Für Windows 8 wäre das auch cool. Nutze gerne die ModernUI des IE und da muss man die Website zum Video schauen extra Richtung Desktop schicken.

Ihr hattet ja damals ein paar Player zur Auswahl - habe nur nie verstanden warum das alles Flash Player waren .


----------



## kaepteniglo (2. November 2012)

HTML5 ist noch lange kein Standard und auch ist nicht klar, welcher Codec auf dem System ist. Nicht jeder Browser unterstützt jeden Codec.
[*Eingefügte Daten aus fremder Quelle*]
/-- `CAN_STATUS.CONF` follows; a change is flagged, and entry into error passive or bus-off is counted. -/
def State.canConf (s : State) (c : Fin 4) : State :=
  let new := s.canConfOf c
  if new = s.rd F.CAN_STATUS_CONF c then s
  else
    let s := (s.wr F.CAN_STATUS_CONF c new).canFlag c F.CAN_IRQ_CONF_CHG
    if new = 1 then s.evt (E.CAN_PASSIVE c) else if new = 2 then s.evt (E.CAN_BUSOFF c) else s

/-- A frame was received without error: the receive counter falls by one; from error passive it takes a value
of 119 to 127, which ISO 11898-1 leaves open. -/
def State.canRxGood (s : State) (c : Fin 4) : State :=
  let n := s.rd F.CAN_ECR_REC c
  if 127 < n then (s.spend.wr F.CAN_ECR_REC c (119 + Config.freeNat s.free % 9)).canConf c
  else (s.wr F.CAN_ECR_REC c (n - 1)).canConf c

/-- A receiver detects an error. -/
def State.canRxError (s : State) (c : Fin 4) : State :=
  (s.wr F.CAN_ECR_REC c (min 511 (s.rd F.CAN_ECR_REC c + 1))).canConf c

/-! ## Message buffers -/

/-- The format code of `MB_FMT.FMT`. -/
def fmtCode : CanFmt → Nat
  | .classical => 0
  | .fd => 1
  | .xl => 2

/-- The data lengths of CAN FD. -/
def fdLengths : List Nat := [0, 1, 2, 3, 4, 5, 6, 7, 8, 12, 16, 20, 24, 32, 48, 64]

/-- The smallest data length of CAN FD that holds n bytes. -/
def fdFit (n : Nat) : Nat := (fdLengths.find? fun l => decide (n ≤ l)).getD 64

/-- The format of a code. -/
def fmtOf (n : Nat) : CanFmt := if n = 0 then .classical else if n = 1 then .fd else .xl

/-- The data bytes of a buffer. -/
def State.mbData (s : State) (i n : Nat) : List Byte :=
  (List.range n).map fun k => (s.word (F.MB_DATA_DATA.at (k / 4)) i).extractLsb' (8 * (k % 4)) 8

/-- Writes data bytes into a buffer, four to a word, little-endian. -/
def State.mbPut (s : State) (i : Nat) (bs : List Byte) : State :=
  s.each (List.range ((bs.length + 3) / 4)) fun s k =>
    s.setWord (F.MB_DATA_DATA.at k) i (BitVec.ofNat 32 (leVal (slice bs (4 * k) 4)))

/-- The frame that a transmit buffer holds. -/
def State.mbFrame (s : State) (i : Nat) : CanFrame :=
  let ext := s.bit F.MB_FMT_IDE i
  { fmt := fmtOf (s.rd F.MB_FMT_FMT i)
    ext := ext
    id := if ext then s.rd F.MB_ID_ID i else s.rd F.MB_ID_ID i % 2048
    rtr := s.bit F.MB_FMT_RTR i
    brs := s.bit F.MB_FMT_BRS i
    esi := false
    sec := s.bit F.MB_FMT_SEC i
    sdt := BitVec.ofNat 8 (s.rd F.MB_XL_SDT i)
    vcid := BitVec.ofNat 8 (s.rd F.MB_XL_VCID i)
    af := s.word F.MB_AF_AF i
    data := s.mbData i (s.rd F.MB_FMT_LEN i) }

/-- A received frame enters a buffer, which becomes full (R385). `MB_FMT.ANY` stays. -/
def State.mbFill (s : State) (c : Fin 4) (mb : Nat) (f : CanFrame) (stamp : Word) : State :=
  let i := mbI c mb
  let fmt := s.rd F.MB_FMT_ANY i * 2 ^ 19 + b2n f.sec * 2 ^ 18 + b2n f.rtr * 2 ^ 17 + b2n f.esi * 2 ^ 16 +
    b2n f.brs * 2 ^ 15 + b2n f.ext * 2 ^ 14 + fmtCode f.fmt * 2 ^ 12 + f.data.length
  let s := (s.setWord F.MB_FMT_LEN i (BitVec.ofNat 32 fmt)).wr F.MB_ID_ID i f.id
  let s := ((s.wr F.MB_XL_SDT i f.sdt.toNat).wr F.MB_XL_VCID i f.vcid.toNat).setWord F.MB_AF_AF i f.af
  let s := (s.setWord F.MB_STAMP_STAMP i stamp).mbPut i f.data
  (s.wr F.MB_STATUS_STATE i 6).canFlag c F.CAN_IRQ_RX

/-- The filter of a receive buffer accepts a frame (R385). -/
def State.mbAccepts (s : State) (c : Fin 4) (f : CanFrame) (mb : Nat) : Bool :=
  let i := mbI c mb
  s.rd F.MB_CFG_DIR i == 1 &&
    ((BitVec.ofNat 32 f.id ^^^ s.word F.MB_ID_ID i) &&& s.word F.MB_MASK_MASK i) == 0 &&
    (s.bit F.MB_FMT_ANY i || (s.rd F.MB_FMT_FMT i == fmtCode f.fmt && s.bit F.MB_FMT_IDE i == f.ext))

/-- A received frame is stored in the accepting buffer or its shadow, or discarded (R385). -/
def State.mbStore (s : State) (c : Fin 4) (f : CanFrame) (stamp : Word) : State :=
  match (List.range 64).find? (s.mbAccepts c f) with
  | none => s
  | some mb =>
    let i := mbI c mb
    if s.rd F.MB_STATUS_STATE i = 6 then
      let had := s.bit F.MB_STATUS_SHADOW i
      let s := s.upCan c fun x =>
        { x with shadows := (mb, f, stamp) :: x.shadows.filter fun e => e.1 != mb }
      let s := s.flag F.MB_STATUS_SHADOW i true
      if had then ((s.flag F.MB_STATUS_OVERRUN i true).canFlag c F.CAN_IRQ_OVERRUN).evt (E.CAN_OVERRUN c) else s
    else s.mbFill c mb f stamp

/-- `MB_CMD.RELEASE` (R385). -/
def State.mbRelease (s : State) (c : Fin 4) (mb : Nat) : State :=
  let i := mbI c mb
  if s.rd F.MB_STATUS_STATE i = 6 then
    match s.cans[c].shadows.find? fun e => e.1 == mb with
    | some (_, f, t) =>
      let s := s.upCan c fun x => { x with shadows := x.shadows.filter fun e => e.1 != mb }
      (s.flag F.MB_STATUS_SHADOW i false).mbFill c mb f t
    | none => s.wr F.MB_STATUS_STATE i 0
  else s

/-- `MB_CMD.REQ` (R387); a request to a buffer that cannot take it sets `RANGE`. -/
def State.mbReq (s : State) (c : Fin 4) (mb : Nat) : State :=
  let i := mbI c mb
  let st := s.rd F.MB_STATUS_STATE i
  if s.rd F.MB_CFG_DIR i = 2 ∧ (st = 0 ∨ st = 3 ∨ st = 4 ∨ st = 5) then
    (s.wr F.MB_STATUS_STATE i 1).flag F.MB_STATUS_CANCEL_LATE i false
  else s.flag F.CAN_ERR_RANGE 0 true

/-- `MB_CMD.CANCEL` (R389). -/
def State.mbCancel (s : State) (c : Fin 4) (mb : Nat) : State :=
  let i := mbI c mb
  let st := s.rd F.MB_STATUS_STATE i
  if st = 1 then (s.wr F.MB_STATUS_STATE i 4).canFlag c F.CAN_IRQ_CANCELLED
  else if st = 2 then s.flag F.MB_STATUS_CANCEL_LATE i true
  else s

/-! ## The next frame (R387) -/

/-- The arbitration field as a number: the lower one wins. A base identifier equal to the first 11 bits of an
extended one wins. -/
def arbKey (f : CanFrame) : Nat :=
  if f.ext then f.id / 2 ^ 18 * 2 ^ 21 + 2 ^ 20 + 2 ^ 19 + f.id % 2 ^ 18 * 2 + b2n f.rtr
  else f.id * 2 ^ 21 + b2n f.rtr * 2 ^ 20

/-- A response belongs to a controller: its format and bytes. -/
def respFor (c : Fin 4) : Transport × Lk × List Byte → Option (Bool × Lk × List Byte)
  | (.canXl d, r) => if d = c then some (true, r) else none
  | (.canFd d, r) => if d = c then some (false, r) else none
  | _ => none

/-- The response that the internal Lock transmit buffer of a controller holds: on CAN XL or not, its Lock and its
bytes. -/
def State.canResp (s : State) (c : Fin 4) : Option (Bool × Lk × List Byte) := s.net.respTx.findSome? (respFor c)
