/-- A trip decision (R272, R273): gate off, cause recorded, `TRIPPED` while tries are left, else `LATCHED`
with R104 row 19; the fault has class `LEG_OFF`. -/
def State.laneTrip (s : State) (k : LaneIx) (c : TripCause) : State :=
  if s.lanes[k].canTrip then
    let tries := s.laneTries k
    let latch := decide (s.own k F.LANE_RETRY_MAX ≤ tries.length)
    let clamp := s.clampEngages k
    let step := s.tripStep k c
    let s := s.upLane k fun l => { l.gateOff clamp step with
      st := if latch then .latched else .tripped
      queue := []
      tries := if latch then tries else tries ++ [s.now]
      retryAt := s.now
      tripAt := s.dt
      cause := some c
      ascForced := false }
    let s := (s.ownFlag k c.fld).auxApply k
    let s := (s.tripCapture k c).evt (E.LANE_TRIP k)
    let s := (s.laneConds k).raise c.code (.lane k) .legOff
    if latch then (s.evt (E.LANE_LATCH k)).laneLatchedFault k else s
  else s

/-- A lane latches without a retry: the retry wait ended with the condition active, or a shoot-through. -/
def State.laneLatch (s : State) (k : LaneIx) : State :=
  let s := (s.gateDrop k).upLane k fun l => { l with st := .latched, queue := [] }
  (s.evt (E.LANE_LATCH k)).laneConds k

/-- A frame or symbol that reaches a lane brings the relay's decision that it latches with its partner (R272;
DEDUCED, log entry 139). -/
def State.latchTake (s : State) (k : LaneIx) : State :=
  if s.links[k].latch then
    let s := s.upLink k fun l => { l with latch := false }
    if s.lanes[k].st = .tripped then s.laneLatch k else s
  else s

/-! ## Frames (R31, R258) -/

/-- The bytes under a downlink frame's check. -/
def downBytes (f : DownFrame) : List Byte := f.hdr :: leBytes 7 f.payload.toNat
/-- The frame kind: 0 time mark, 1 edges, 2 register write, 3 not used. -/
def downKind (f : DownFrame) : Nat := f.hdr.toNat / 64
/-- A frame that passes its check. -/
def downOk (f : DownFrame) : Bool := downKind f != 3 && f.crc.toNat == crc8 Config.linkCrc (downBytes f)
/-- The step or capture flag of the header. -/
def downFlag (f : DownFrame) : Bool := f.hdr.getLsbD 2

/-- What every valid frame does: a heartbeat, the STO bits, the plan when it is given, the auxiliary command;
an autonomous discharge ends (R258, R275, R285, R295). Plan code 3 gives no plan. -/
def State.laneHeader (s : State) (k : LaneIx) (f : DownFrame) : State :=
  let code := f.hdr.toNat % 4
  let given := f.hdr.getLsbD 3 && code != 3
  let s := s.upLane k fun l => { l with
    lastFrameAt := s.now
    stoA := f.hdr.getLsbD 5
    stoB := f.hdr.getLsbD 4
    plan := if given then code else l.plan
    planAt := if given then s.now else l.planAt
    planGiven := l.planGiven || given
    auxBlocked := l.auxBlocked || l.autoDis
    auxCmd := s.auxSent k
    autoDis := false }
  (s.latchTake k |>.laneApply k).auxApply k

/-- Difference of the local DTIME and a mark plus half the round trip, in fine steps; local DTIME has 56 bits
of counts. -/
def State.markOff (s : State) (k : LaneIx) (mark : Int) : Int :=
  let m : Int := 2 ^ 61
  let d := (s.localFine k - (mark + s.lanes[k].half)) % m
  if m / 2 ≤ d then d - m else d

/-- The same for the mark of a frame. -/
def State.markError (s : State) (k : LaneIx) (f : DownFrame) : Int := s.markOff k (32 * (f.payload.toNat : Int))

/-- The local DTIME becomes a mark plus half the round trip, in one clock (R34, R35). -/
def State.markLoad (s : State) (k : LaneIx) (mark : Int) : State :=
  let d := s.markOff k mark
  s.upLane k fun l => { l with skew := l.skew - d, slip := false }

/-- The sign of an integer. -/
def signI (x : Int) : Int := if x < 0 then -1 else if 0 < x then 1 else 0

/-- A mark without the step flag (R34): every mark that lies more than 64 steps away is a slip. -/
def State.laneMark (s : State) (k : LaneIx) (f : DownFrame) : State :=
  let d := s.markError k f
  if d.natAbs ≤ 64 then
    let s := s.upLane k fun l => { l with skew := l.skew - signI d, slip := false }
    if 5 ≤ d.natAbs then s.ownFlag k F.LANE_STATUS_TIME_WARN else s
  else
    let s := (s.upLane k fun l => { l with slip := true, queue := [] }).ownFlag k F.LANE_STATUS_TIME_SLIP
    (s.laneForce k false).raise FC.LANE_TIME (.lane k) (laneClass FC.LANE_TIME)

/-- A mark with the step flag loads the local DTIME; the queue is discarded (R35). -/
def State.laneStep (s : State) (k : LaneIx) (f : DownFrame) : State :=
  (s.markLoad k (32 * (f.payload.toNat : Int))).upLane k fun l => { l with queue := [] }

/-! ## Edges (R36, R212, R263) -/

/-- The fine time of an edge in steps of 78.125 ps. -/
def Edge.at_ (e : Edge) : Int := 32 * (e.time : Int) + e.fine

/-- The 28 bits of an edge command (R212). -/
def edgeWord (e : Edge) : Nat :=
  (if e.on then 2 ^ 27 else 0) + (if e.aux then 2 ^ 26 else 0) + (if e.dead then 2 ^ 25 else 0) +
    e.fine % 32 * 2 ^ 20 + e.time % 2 ^ 20

/-- The empty command slot. -/
def edgeEmpty : Nat := 2 ^ 26 + 2 ^ 25

/-- The time nearest to the local DTIME whose low 20 bits are those of a command (R36). -/
def State.expand (s : State) (k : LaneIx) (t : Nat) : Nat :=
  let l := s.localFine k / 32
  (l + (((t : Int) - l + 524288) % 1048576 - 524288)).toNat

/-- An edge command as the lane reads it; none for an empty slot. -/
def State.edgeOf (s : State) (k : LaneIx) (w : Nat) : Option Edge :=
  let aux := w.testBit 26
  let dead := w.testBit 25
  if aux && dead then none
  else some ⟨s.expand k (w % 1048576), w / 1048576 % 32, w.testBit 27, aux, dead⟩
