-- ==== Sys2Proof/Machine/ConvOps.lean ====
section
/-! DEFINITION. The converters as shared operations (R229 to R252, R311): entries and their order, what a
result means by its channel, the DC-link median, the back-EMF samples, the offset filter, and the current
plausibility and torque monitors. -/

namespace Sys2Proof.Machine

/-! ## Conversions under way (R229, R230, R234 to R237) -/

/-- `BUSY` and `IDLE` follow the converters of an instance. -/
def State.convShow (s : State) (i : ConvIx) : State :=
  let b := !s.convs[i].busy.isEmpty
  (s.flag F.CONV_STATUS_BUSY i.val b).flag F.CONV_STATUS_IDLE i.val (!b)

/-- The counts of one converter clock: 200 MHz of a lane, 80 MHz of a monitor, 20 MHz of the housekeeping (R229). -/
def convClock (i : ConvIx) : Nat := if i.val < 12 then 2 else if i.val < 14 then 5 else 20

/-- The converters that an entry uses: 0, 1 or both. -/
def entUses (w : Word) : List Nat := if entConv w = 2 then [0, 1] else [entConv w]

/-- A conversion under way holds a converter that an entry needs (R237). -/
def State.jobMeets (s : State) (i : ConvIx) (w : Word) (j : Job) : Bool :=
  (entUses w).any fun c => (entUses (s.convEntry i j.entry)).contains c

/-- An entry begins now: its sample instant comes after its sample time. -/
def State.convStart (s : State) (i : ConvIx) (e : Fin 16) : State :=
  let w := s.convEntry i e
  let j : Job := ⟨e, entWin w, s.dt + entStime w * convClock i, 1, none⟩
  (s.upConv i fun c => { c with busy := c.busy ++ [j] }).convShow i

/-- A conversion falls due (R237): on a busy converter a window or single sample pre-empts an entry of another
kind, which repeats; two of these kinds lose the later one. -/
def State.convDue (s : State) (i : ConvIx) (j : Job) : State :=
  let w := s.convEntry i j.entry
  let held := s.convs[i].busy.filter (s.jobMeets i w)
  if held.isEmpty then (s.upConv i fun c => { c with busy := c.busy ++ [j] }).convShow i
  else if !j.prio then s.upConv i fun c => { c with queue := c.queue ++ [j.entry] }
  else if held.any fun x => x.prio then
    ((s.wr (F.CONV_RES_VALID.at j.entry.val) i.val 0).flag F.CONV_STATUS_OVERLAP i.val true).evt (E.CONV_OVERLAP i)
  else s.upConv i fun c => { c with
    busy := (c.busy.filter fun x => !held.contains x) ++ [j], queue := held.map (fun x => x.entry) ++ c.queue }

/-- The entries that wait take the converters that are free, in order. -/
def State.convNext (s : State) (i : ConvIx) : State :=
  s.each s.convs[i].queue fun s e =>
    if s.convs[i].busy.any (s.jobMeets i (s.convEntry i e)) then s
    else (s.upConv i fun c => { c with queue := c.queue.erase e }).convStart i e

/-- A conversion ends: its sample instant is kept with the result, and entries that wait go on. A sequence that has
nothing left to convert is complete (R41). -/
def State.convFinish (s : State) (i : ConvIx) (j : Job) : State :=
  let s := s.upConv i fun c => { c with
    busy := c.busy.erase j
    stamps := (j.entry.val, j.at_) :: c.stamps.filter fun x => x.1 != j.entry.val }
  let s := (s.convNext i).convShow i
  if s.convs[i].busy.isEmpty then s.irq 8 else s

/-! ## What the scheduler has placed (R231, R234) -/

/-- Direct modulation mode with `ARM` set. -/
def State.directArmed (s : State) (b : Br) : Bool := s.bit F.MOD_CTRL_MODE b && s.bit F.MOD_CTRL_ARM b

/-- The bridge of a converter instance and its place there by `TARGET`; the housekeeping converter has none. -/
def convBr (i : ConvIx) : Option (Br × Nat) :=
  if i.val < 6 then some (0, i.val) else if i.val < 12 then some (1, i.val - 6)
  else if i.val = 12 then some (0, 6) else if i.val = 13 then some (1, 6) else none

/-- A bridge's conversions come from the sample events of its committed stages or periods. -/
def State.scheduled (s : State) (b : Br) : Bool :=
  (s.flightRuns b && !s.flights[b].predictOnly) || s.directArmed b

/-- The sample event by which an instance now converts an entry, or its sequence. -/
def State.eventFor (s : State) (i : ConvIx) (e : Option (Fin 16)) : Option (Br × SampleEv) :=
  (convBr i).bind fun x =>
    (s.flights[x.1].due.find? fun v => v.target == x.2 && v.entry == e && decide (v.at_ ≤ s.dt)).map fun v => (x.1, v)

/-- An instance converts by the clock alone: the housekeeping converter, and those of a bridge that has no stages or
periods (R234). -/
def State.byClock (s : State) (i : ConvIx) : Bool :=
  match convBr i with
  | some x => !s.scheduled x.1
  | none => true

/-- A sample event is used up. -/
def State.takeEvent (s : State) (b : Br) (v : SampleEv) : State := s.upFl b fun f => { f with due := f.due.erase v }

/-! ## Currents -/

/-- A shunt code in mA: ±800 mV / gain over 2^15 codes, by the shunt (R232). -/
def State.shuntAmps (s : State) (b : Br) (gain : Nat) (code : Int) : Int :=
  divFree (code * 800000000) (32768 * 2 ^ gain * s.par (P.sense_shunt b.val))

/-- A monitor code in mA (R250). -/
def State.monAmps (s : State) (b : Br) (code : Int) : Int :=
  divFree ((code * 3000 - s.par (P.sense_mon_zero b.val) * 4096) * 1000000) (4096 * s.par (P.sense_mon_gain b.val))

/-- A group of this number is under assembly: its stage is committed and has not retired, or it is that of a period
boundary (R176, R238). -/
def State.groupLive (s : State) (b : Br) (num : Nat) : Bool :=
  let sl := s.flights[b].slots[slotIx num]
  (sl.num == num && sl.st == .committed) || (s.directArmed b && s.rd F.MOD_PERIOD_CNT_COUNT b ≤ num + 1)

/-- A change to one group of a bridge. -/
def Flight.upGroup (f : Flight) (num : Nat) (g : Group → Group) : Flight :=
  let old := (f.groups.find? fun x => x.num == num).getD (Group.fresh num)
  { f with groups := g old :: f.groups.filter fun x => x.num != num }

/-- A window result enters the sample group of its stage or period (R238, R242). One whose group is not under
assembly is discarded (R176). -/
def State.groupWindow (s : State) (k : LaneIx) (num gain : Nat) (v : Int) (sat : Bool) : State :=
  let b := laneBr k
  let ph := (lanePhase k).val
  let i : Option Int := if sat then none else some (s.shuntAmps b gain v)
  if s.groupLive b num then
    s.upFl b fun f => f.upGroup num fun g => { g with i := g.i.set ph i, lost := g.lost.set ph sat }
  else s

/-- A shunt conversion counts for the offset: of the first 64 those in `READY` under `FREEWHEEL`, then those that a
stage or period has placed in high-side conduction (R243). -/
def State.offsetCounts (s : State) (i : ConvIx) (b : Br) (num : Option Nat) : Bool :=
  if s.convs[i].offsetN < 64 then s.dst b == .ready && s.bridges[b].plan == 0 else num.isSome

/-- A shunt conversion during high-side conduction (R243): the mean of the first 64, then a filter of 256
samples; an offset beyond `sense.offset_max` raises `FLT_CUR_OFFSET`. -/
def State.offsetSample (s : State) (i : ConvIx) (k : LaneIx) (gain : Nat) (v : Int) : State :=
  let c := s.convs[i]
  let off : Rat := if c.offsetN < 64 then (c.offset * (c.offsetN : Rat) + (v : Rat)) / ((c.offsetN + 1 : Nat) : Rat)
    else c.offset + ((v : Rat) - c.offset) / 256
  let s := s.upConv i fun c => { c with offset := off, offsetN := min 64 (c.offsetN + 1) }
  let code := ratFree off
  let s := s.wrI F.CONV_OFFSET_OFFSET i.val code
  if s.parN (P.sense_offset_max (laneBr k).val) < (s.shuntAmps (laneBr k) gain code).natAbs then
    s.raise FC.CUR_OFFSET (.lane k) .bridgeSafe
  else s

/-! ## DC link (R244) -/

/-- The median of three. -/
def median3 (a b c : Int) : Int := max (min a b) (min (max a b) c)

/-- A lane's DC-link result counts: its instance converts, passes its diagnosis, and the result is not excluded. -/
def State.vdcCounts (s : State) (k : LaneIx) : Bool :=
  let c := s.convs[laneConv k]
  s.convOn (laneConv k) && !c.excluded && decide (c.badRounds < 2)
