-- ==== Sys2Proof/Machine/Conv.lean ====
section
/-! DEFINITION. The converter rows: the starts of conversions, their results, the DC-link conversion while the
Flight is stopped, and the monitor round. -/

namespace Sys2Proof.Machine

/-- A sequence start runs entries 0 to `SEQ_LAST` back to back (R234). While the bridge has stages or periods only
an event that they have placed starts a monitor's sequence, and a lane's runs within a committed stage (R231). -/
def execConvSequenceStart (dt : Nat) (i : ConvIx) (s : State) : Out :=
  let s := s.tick dt
  let ev := s.eventFor i none
  let s1 := match ev with | some x => s.takeEvent x.1 x.2 | none => s
  .next (if s.convOn i && (s.byClock i || decide (i.val < 12) || ev.isSome) then
      s1.each (s.convUsed i) fun s e =>
        let w := s.convEntry i e
        s.convDue i ⟨e, entWin w, s.dt + entStime w * convClock i, 1, none⟩
    else s)

/-- A converter sample converts one entry at its instant (R230, R234, R237): by the clock, or by an event of a
committed stage or of a period (R231). -/
def execConvSample (dt : Nat) (i : ConvIx) (e : Fin 16) (s : State) : Out :=
  let s := s.tick dt
  .next (if s.convOn i then
      match s.eventFor i (some e) with
      | some x => (s.takeEvent x.1 x.2).convDue i ⟨e, true, x.2.at_, x.2.n, some x.2.num⟩
      | none => if s.byClock i then s.convDue i ⟨e, true, s.dt, 1, none⟩ else s
    else s)

/-- A conversion or window completes (R235); it has 1 to 256 conversions. -/
def execConvResult (dt : Nat) (i : ConvIx) (r : ConvRes) (s : State) : Out :=
  if !r.wf then .fault .illFormed
  else
    let s := s.tick dt
    .next (if s.convOn i then
        match convBr i with
        | some x => (s.convResult i r).startRetry x.1
        | none => s.convResult i r
      else s)

/-- The DC-link conversion of a bridge whose Flight is stopped, with the codes of its low-side lanes (R244): those
that convert give their results, and the value is formed. -/
def execVdcConversion (dt : Nat) (v : VdcReading) (s : State) : Out :=
  let s := s.tick dt
  let jobs : List (LaneIx × Int) := (lowLanes v.br).zip [v.u, v.v, v.w]
  .next (if s.flightRuns v.br then s else
    (s.each jobs fun s x =>
      if s.convOn (laneConv x.1) && decide (s.convs[laneConv x.1].badRounds < 2) then s.vdcTake x.1 (clampI 0 65535 x.2)
      else s).vdcForm v.br)

/-- The reference of a monitor round while the bridge has stages or periods: a group's event that has come due. -/
def State.monitorDue (s : State) (b : Br) : Option (Option SampleEv) :=
  if s.scheduled b then (s.eventFor (monConv b) none).map fun x => some x.2 else some none

/-- A monitor round with the codes of its three conversions (R250, R251, R311): by the clock, or at the reference
instant of a group. -/
def execMonitorRound (dt : Nat) (b : Br) (iu iv iw : Int) (s : State) : Out :=
  let s := s.tick dt
  let codes := [iu, iv, iw].map (clampI 0 4095)
  .next (if s.convOn (monConv b) && decide (s.convs[monConv b].badRounds < 2) then
      match s.monitorDue b with
      | some ev =>
        let s := match ev with | some v => s.takeEvent b v | none => s
        let s := s.monStore b codes
        let s := s.upB b fun x => { x with mon := codes.map fun c => s.monAmps b c }
        let s := s.irq 9
        let s := if s.flightRuns b || s.directArmed b then s else s.plausCheck b
        s.torqueMonitor b
      | none => s
    else s)

end Sys2Proof.Machine
end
Die einen wollen H.264, der benötigt aber Lizenzen, andere wollen einen anderen Codec.

Flash ist aktuell die Lösung, welche sowohl Browser- als auch Platformübergreifend (Windows, Linux, Mac OS X, Solaris, BlackBerry Tablt, Android, PocketPC) funktioniert.


----------



## The Bang (20. November 2012)

Momentan, wenn ich mit meinem, Handy Samsung Galaxy Note 2 auf eure Seite navigiere sehe ich nur weiße Flächen mit den aktuellen News aber das sieht einfach nur schrecklich aus. Ich hatte vorher immer schön die mobile Ansicht gehabt, die vollkommen in Ordnung war. Jetzt kann ich ja noch nicht mal mehr zur regulären Seite wechseln. Ich benutze den Aktuellen Dolphin Browser für Android.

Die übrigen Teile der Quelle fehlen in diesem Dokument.